The information contained herein shall not constitute an offer to sell or the solicitation of an offer to buy, nor shall there be any sale of the securities referred to herein in any jurisdiction in which such offer, solicitation or sale would be unlawful prior to registration, exemption from registration or qualification under the securities laws of any such jurisdiction. Investors must neither accept any offer for, nor acquire, any securities to which this document refers, unless they do so on the basis of the information contained in the applicable prospectus published or offering circular distributed by the Company.

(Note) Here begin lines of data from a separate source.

-- ==== Sys2Proof/Certificates/Slice0/Obligations.lean ====
section
/-!
DEFINITION. The statements about the PL-204, for the provers. Where a statement gives a command's next state, it gives the
command's own effect as an update of the state before it (everything not named is unchanged), then `settle`, the stages that
follow a command whose effect reaches several blocks, and `refreshPins`, which brings SLOTGATE, MUTE and PIP to their rules.
Obligations.RefreshAndPipPattern and Obligations.SettleFrameAndRest say what those two do.
Four of the model's choices run through the statements: an expiry moves the time base to its instant, `max s.now d` (log 2);
`settle` follows the command's own effect in one order (log 8); a request row hands its record over directly (log 12).
The fourth: a command whose moment the state does not have, a timer that is stopped or a coin that is not there, changes nothing
but the pins (log 1).
-/

section

open Sys2Proof Sys2Proof.Machine

/-! ### The queue of commands and the step -/

/-- The front command of the queue is carried out on the state with the queue's rest; with an empty queue a millisecond of
the time base passes (the model's choice, log 2). -/
def Obligations.StepRunsFrontCommand : Prop :=
  (∀ (s : State) (c : Instr) (rest : List Instr), s.pending = c :: rest → step s = exec c (s.withPending rest)) ∧
  (∀ s : State, s.pending = [] → step s = .next { s with now := s.now + 1 })

/-- Every command that the outside world can send goes on, in every state, and no command touches the queue. The time base
never runs back. -/
def Obligations.CommandsGoOn : Prop :=
  ((∀ (c : Instr) (s : State), c.wellFormed = true → ∃ t, exec c s = .next t) ∧
     (∀ (c : Instr) (s t : State), exec c s = .next t → t.pending = s.pending)) ∧
  (∀ s t : State, step s = .next t → s.now ≤ t.now)

/-- Outside RESETTING a host command that names a word address above 0x7FFF, which the memory of 32,768 bytes does not have,
faults (the model's choice, log 9). That is the only stop: no other command faults, none faults in RESETTING, and no command
is ever refused. -/
def Obligations.AddressOutsideMemoryFaults : Prop :=
  (∀ (a : Addr) (data : List Byte) (e : WriteEnd) (ack : Bool) (v : HostCourse) (n : Nat) (s : State),
    s.start.phase ≠ .resetting → 0x8000 ≤ a.toNat →
    exec (.hostPassedWrite a data e ack) s = .fault .hostAddressOutsideMemory ∧
    exec (.hostVetoedWrite a data e ack) s = .fault .hostAddressOutsideMemory ∧
    exec (.hostAddressProbe (some a) v) s = .fault .hostAddressOutsideMemory ∧
    exec (.hostRandomRead a n v) s = .fault .hostAddressOutsideMemory ∧
    exec (.busError (.inWrite a data)) s = .fault .hostAddressOutsideMemory ∧
    exec (.busError (.inRead (some a) n)) s = .fault .hostAddressOutsideMemory ∧
    exec (.clockHoldLimit (.inWrite a data)) s = .fault .hostAddressOutsideMemory ∧
    exec (.clockHoldLimit (.inRead (some a) n)) s = .fault .hostAddressOutsideMemory) ∧
  (∀ (c : Instr) (s : State) (f : Fault), exec c s = .fault f →
    s.start.phase ≠ .resetting ∧ ∃ (a : Addr) (data : List Byte) (e : WriteEnd) (ack : Bool) (v : HostCourse) (n : Nat),
      0x8000 ≤ a.toNat ∧
      (c = .hostPassedWrite a data e ack ∨ c = .hostVetoedWrite a data e ack ∨ c = .hostAddressProbe (some a) v ∨
        c = .hostRandomRead a n v ∨ c = .busError (.inWrite a data) ∨ c = .busError (.inRead (some a) n) ∨
        c = .clockHoldLimit (.inWrite a data) ∨ c = .clockHoldLimit (.inRead (some a) n))) ∧
  (∀ (c : Instr) (s : State) (r : Refusal), exec c s ≠ .refused r)

/-! ### Invariants of every step -/

/-- Every step keeps the memory's canonical form, with every listed address below 32,768. -/
def Obligations.StepKeepsMemoryForm : Prop := ∀ s t : State, memoryOk s → step s = .next t → memoryOk t

/-- The COLLECT and RETURN coils are never energised together. -/
def Obligations.StepNeverDrivesBothCoils : Prop := ∀ s t : State, oneCoil s → step s = .next t → oneCoil t

/-- No bounded collection outgrows its rule: 3 transit entries, 10 escrow entries, 8 keys, 20 digits, 80 sender digits, 12
items in the own-write queue, and of each producer no more than its quota: call controller and vault 2, request handler and
rating engine 1, incident unit 6. -/
def Obligations.StepKeepsCapacities : Prop :=
  (∀ s t : State, withinCapacity s → step s = .next t → withinCapacity t) ∧
  (∀ s : State, withinCapacity s ↔
    s.coin.transit.length ≤ 3 ∧ s.coin.escrow.length ≤ 10 ∧ s.num.keys.length ≤ 8 ∧ s.num.buffer.length ≤ 20 ∧
    s.line.queue.length ≤ 80 ∧ s.writer.queue.length ≤ 12 ∧
    (s.writer.queue.filter fun i => i.producer == .call).length ≤ 2 ∧
    (s.writer.queue.filter fun i => i.producer == .vault).length ≤ 2 ∧
    (s.writer.queue.filter fun i => i.producer == .request).length ≤ 1 ∧
    (s.writer.queue.filter fun i => i.producer == .rating).length ≤ 1 ∧
    (s.writer.queue.filter fun i => i.producer == .incident).length ≤ 6)

/-- The three invariants hold at reset. -/
def Obligations.ResetMeetsInvariants : Prop :=
  memoryOk State.reset ∧ oneCoil State.reset ∧ withinCapacity State.reset

/-! ### The pins that follow conditions -/

/-- After every command SLOTGATE is active exactly while the conditions of the gate rule hold. -/
def Obligations.GateFollowsRule : Prop :=
  ∀ (c : Instr) (s t : State), exec c s = .next t →
    (t.pins.slotGate = true ↔
      t.start.phase = .ready ∧
      (t.call.st = .collect ∨ t.call.st = .awaitDeposit ∨ t.call.st = .dialling ∨ t.call.st = .ringing ∨
        t.call.st = .connected ∨ t.call.st = .grace ∨ t.call.st = .afterCall) ∧
      (t.call.reasons.slotJam = false ∧ t.call.reasons.chuteBlocked = false ∧ t.call.reasons.flapFault = false ∧
        t.call.reasons.tariffFault = false ∧ t.call.reasons.configFault = false) ∧
      (t.call.st = .collect ∨ t.call.st = .awaitDeposit → t.call.reasons = Reasons.empty) ∧
      t.coin.escrow.length + t.coin.transit.length < 10 - t.req.cfg.almostFull ∧
      t.pfw = false)

/-- After every command MUTE is active exactly while the owner is REPORT, or the owner is CALL and the line is SENDING; and
PIP is active exactly while its pattern is in an active part, the owner is CALL and MUTE is inactive. The pattern stands in
the row of the present condition: fast in GRACE, slow in CONNECTED with the low-credit flag set, else none; and with none it
has no active part, so that PIP is inactive. RefreshAndPipPattern has the rows' timing. -/
def Obligations.MuteAndPipFollowRules : Prop :=
  ∀ (c : Instr) (s t : State), exec c s = .next t →
    (t.pins.mute = true ↔ t.line.owner = .report ∨ (t.line.owner = .call ∧ t.line.st = .sending)) ∧
    (t.pins.pip = true ↔ t.pipGen.high = true ∧ t.line.owner = .call ∧ t.pins.mute = false) ∧
    t.pipGen.mode = (if t.call.st = .grace then .fast
      else if t.call.st = .connected ∧ t.acct.lowCredit = true then .slow else .off) ∧
    (t.pipGen.mode = .off → t.pipGen.high = false ∧ t.pins.pip = false)

/-- The refresh of the pins changes SLOTGATE, MUTE, PIP and the PIP pattern, and nothing else; a pattern whose row stays the
same goes on undisturbed, one that begins starts with 200 ms active, and without a row there is none. PIP_PATTERN_TIMER: the
active 200 ms end, and the inactive part lasts 1,800 ms in CONNECTED and 200 ms in GRACE; the inactive part ends, and 200 ms
active begin. -/
def Obligations.RefreshAndPipPattern : Prop :=
  (∀ s : State, ∃ (g : PipGen) (x : Bool),
       refreshPins s = { s with pipGen := g, pins := { s.pins with slotGate := gateRule s, mute := muteRule s.line, pip := x } } ∧
       (pipModeNow s ≠ .off → pipModeNow s = s.pipGen.mode → g = s.pipGen) ∧
       (pipModeNow s ≠ .off → pipModeNow s ≠ s.pipGen.mode → g = ⟨pipModeNow s, true, some (s.now + 200)⟩) ∧
       (pipModeNow s = .off → g = ⟨.off, false, none⟩)) ∧
  (∀ (s : State) (d : Nat), s.start.rstHeld = false → s.pipGen.next = some d →
       (s.pipGen.high = true → exec .pipPatternTimer s = .next (refreshPins { s with
         now := max s.now d
         pipGen := ⟨s.pipGen.mode, false, some (max s.now d + if s.pipGen.mode = .fast then 200 else 1800)⟩ })) ∧
       (s.pipGen.high = false → exec .pipPatternTimer s = .next (refreshPins { s with
         now := max s.now d, pipGen := ⟨s.pipGen.mode, true, some (max s.now d + 200)⟩ })))

/-! ### The stages after a command -/

/-- What the stages leave alone in every state: the time base and the clock, the inputs, the queue of commands, the memory
port, the transaction in progress, the ACCEPT and coil outputs, the transit table. The escrow queue, the keys and the buffer do
not grow, the sender holds 80 digits or no more than before, and the items that join the own-write queue keep every producer
within its quota. With the
context current, no qualifying event waiting, no slot able to leave the incident table and nothing held by a producer, the
stages change nothing. A slot may leave when it is CLOSED_PENDING with its report state final, below 64 unacknowledged
records and below the quota of 6 items; the oldest by incident sequence leaves first, and slots leave until none can. The
stages: twice the context and what the dialler makes of a qualifying event, then the slots that leave, then what producers hold (their order is the model's choice,
log 8). -/
def Obligations.SettleFrameAndRest : Prop :=
  (∀ s : State,
       (settle s).now = s.now ∧ (settle s).clock = s.clock ∧ (settle s).pfw = s.pfw ∧ (settle s).pending = s.pending ∧
       (settle s).draws = s.draws ∧ (settle s).link = s.link ∧ (settle s).start.phase = s.start.phase ∧
       (settle s).start.rstHeld = s.start.rstHeld ∧ (settle s).writer.phase = s.writer.phase ∧
       (settle s).pins.accept = s.pins.accept ∧ (settle s).pins.flapC = s.pins.flapC ∧
       (settle s).pins.flapR = s.pins.flapR ∧ (settle s).coin.transit = s.coin.transit ∧
       (settle s).coin.escrow.length ≤ s.coin.escrow.length ∧ (settle s).num.keys.length ≤ s.num.keys.length ∧
       (settle s).num.buffer.length ≤ s.num.buffer.length ∧
       (settle s).line.queue.length ≤ max 80 s.line.queue.length ∧
       (quotasKept s.writer.queue → quotasKept (settle s).writer.queue)) ∧
  (∀ s : State, formContext s = s.tamper.context → s.dial.react = false → leaving s = none →
       s.call.heldRecords = [] → s.vault.held = [] → s.req.heldResponse = none → s.req.wantRead = none →
       s.tariff.heldSwitch = false → s.tariff.wantRead = none → s.start.want = none → settle s = s) ∧
  (∀ s : State,
       let ready (k : IncidentKind) (x : Slot) : Prop := s.inc.slots.get k = some x ∧ x.closedPending = true ∧
         (x.report = .reported ∨ x.report = .reportFailed ∨ x.report = .notRequired)
       (∀ k x, ready k x → s.inc.unacked < 64 → itemsOf .incident s.writer.queue < 6 →
         (∀ j y, ready j y → j ≠ k → newer y.seq x.seq = true) → leaving s = some (k, x)) ∧
       (64 ≤ s.inc.unacked ∨ 6 ≤ itemsOf .incident s.writer.queue ∨ (∀ k x, ¬ ready k x) → leaving s = none) ∧
       (∀ k x, leaving s = some (k, x) → ready k x ∧ s.inc.unacked < 64 ∧ itemsOf .incident s.writer.queue < 6 ∧
         ∀ n, leaveStage (n + 1) s = leaveStage n (queueIncident k x s)) ∧
       (leaving s = none → ∀ n, leaveStage n s = s) ∧ leaving (leaveStage 16 s) = none) ∧
  (∀ s : State, settle s = releaseHeld (leaveStage 16 (reactions s)) ∧
       reactions s = reactStage (contextStage (reactStage (contextStage s))))

/-! ### Coin path (01) -/

/-- ENTRY: before the purge has ended it is ignored (the model's deduction, log 16); from then on it adds an ENTERED entry
with a deadline of 1,000 ms, and with 3 entries in the table it opens SLOT_FORCED instead. The gate plays no part.
TRANSIT_DEADLINE_EXPIRY of a coin that is ENTERED, or ACCEPTED and not at the sensor: its entry is removed without credit,
SLOT_JAM is raised and its incident opened. FAILED_TRANSIT_RETURN of a coin on its way to the cup: its entry is removed and
counted; the second in a row raises CHUTE_BLOCKED with its incident, then freezes the escrow (in that order, so that a
return-all that the freeze finishes adds its held value to the incident just opened: the model's choice, log 31) and sets the
count back to 0. -/
def Obligations.TransitEntries : Prop :=
  (∀ s : State, s.start.rstHeld = false →
       (s.start.phase ≠ .settling ∧ s.start.phase ≠ .ready → exec .entry s = .next (refreshPins s)) ∧
       (s.start.phase = .settling ∨ s.start.phase = .ready →
         (s.coin.transit.length < 3 → exec .entry s = .next (refreshPins { s with coin := { s.coin with
           transit := s.coin.transit ++ [⟨s.coin.nextTransit, .entered, none, some (s.now + 1000), false⟩]
           nextTransit := (s.coin.nextTransit + 1) % 256 } })) ∧
         (3 ≤ s.coin.transit.length → exec .entry s = .next (refreshPins (settle (openIncident .slotForced s)))))) ∧
  (∀ (s : State) (pre post : List Transit) (x : Transit) (d : Nat), s.start.rstHeld = false →
       s.coin.transit = pre ++ x :: post → (∀ y ∈ pre, y.number ≠ x.number) → x.deadline = some d →
       (x.st = .entered ∨ (x.st = .accepted ∧ x.atSensor = false) →
         exec (.transitDeadlineExpiry x.number) s = .next (refreshPins (settle (openIncident .slotJam (raiseReason .slotJam
           { s with now := max s.now d, coin := { s.coin with transit := pre ++ post } }))))) ∧
       (x.st = .rejected ∨ x.st = .diverted →
         (s.coin.failedReturns = 0 → exec (.failedTransitReturn x.number) s = .next (refreshPins (settle
           { s with now := max s.now d, coin := { s.coin with transit := pre ++ post, failedReturns := 1 } }))) ∧
         (1 ≤ s.coin.failedReturns → exec (.failedTransitReturn x.number) s = .next (refreshPins (settle
           (raiseFreezing .chuteBlocked .chuteBlocked
             { s with now := max s.now d, coin := { s.coin with transit := pre ++ post, failedReturns := 0 } }))))))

The Company has not authorized any offer to the public of securities in any Member State of the European Economic Area other than Finland and Sweden. With respect to each Member State of the European Economic Area other than Finland and Sweden and which has implemented the Prospectus Directive (each, a “Relevant Member State”), no action has been undertaken or will be undertaken to make an offer to the public of securities requiring publication of a prospectus in any Relevant Member State. As a result, the securities may only be offered in Relevant Member States (a) to any legal entity which is a qualified investor as defined in the Prospectus Directive; or (b) in any other circumstances falling within Article 3(2) of the Prospectus Directive. For the purposes of this paragraph, the expression an “offer of securities to the public” means the communication in any form and by any means of sufficient information on the terms of the offer and the securities to be offered so as to enable an investor to decide to exercise, purchase or subscribe the securities, as the same may be varied in that Member State by any measure implementing the Prospectus Directive in that Member State and the expression “Prospectus Directive” means Directive 2003/71/EC (and amendments thereto, including the 2010 PD Amending Directive, to the extent implemented in the Relevant Member State), and includes any relevant implementing measure in the Relevant Member State and the expression “2010 PD Amending Directive” means Directive 2010/73/EU.
This communication is directed only at (i) persons who are outside the United Kingdom or (ii) persons who have professional experience in matters relating to investments falling within Article 19(5) of the Financial Services and Markets Act 2000 (Financial Promotion) Order 2005 (the “Order”) or (iii) high net worth entities, and other persons to whom it may lawfully be communicated, falling within Article 49(2) of the Order (all such persons together being referred to as “relevant persons”). Any investment activity to which this communication relates will only be available to and will only be engaged with, relevant persons. Any person who is not a relevant person should not act or rely on this document or any of its contents.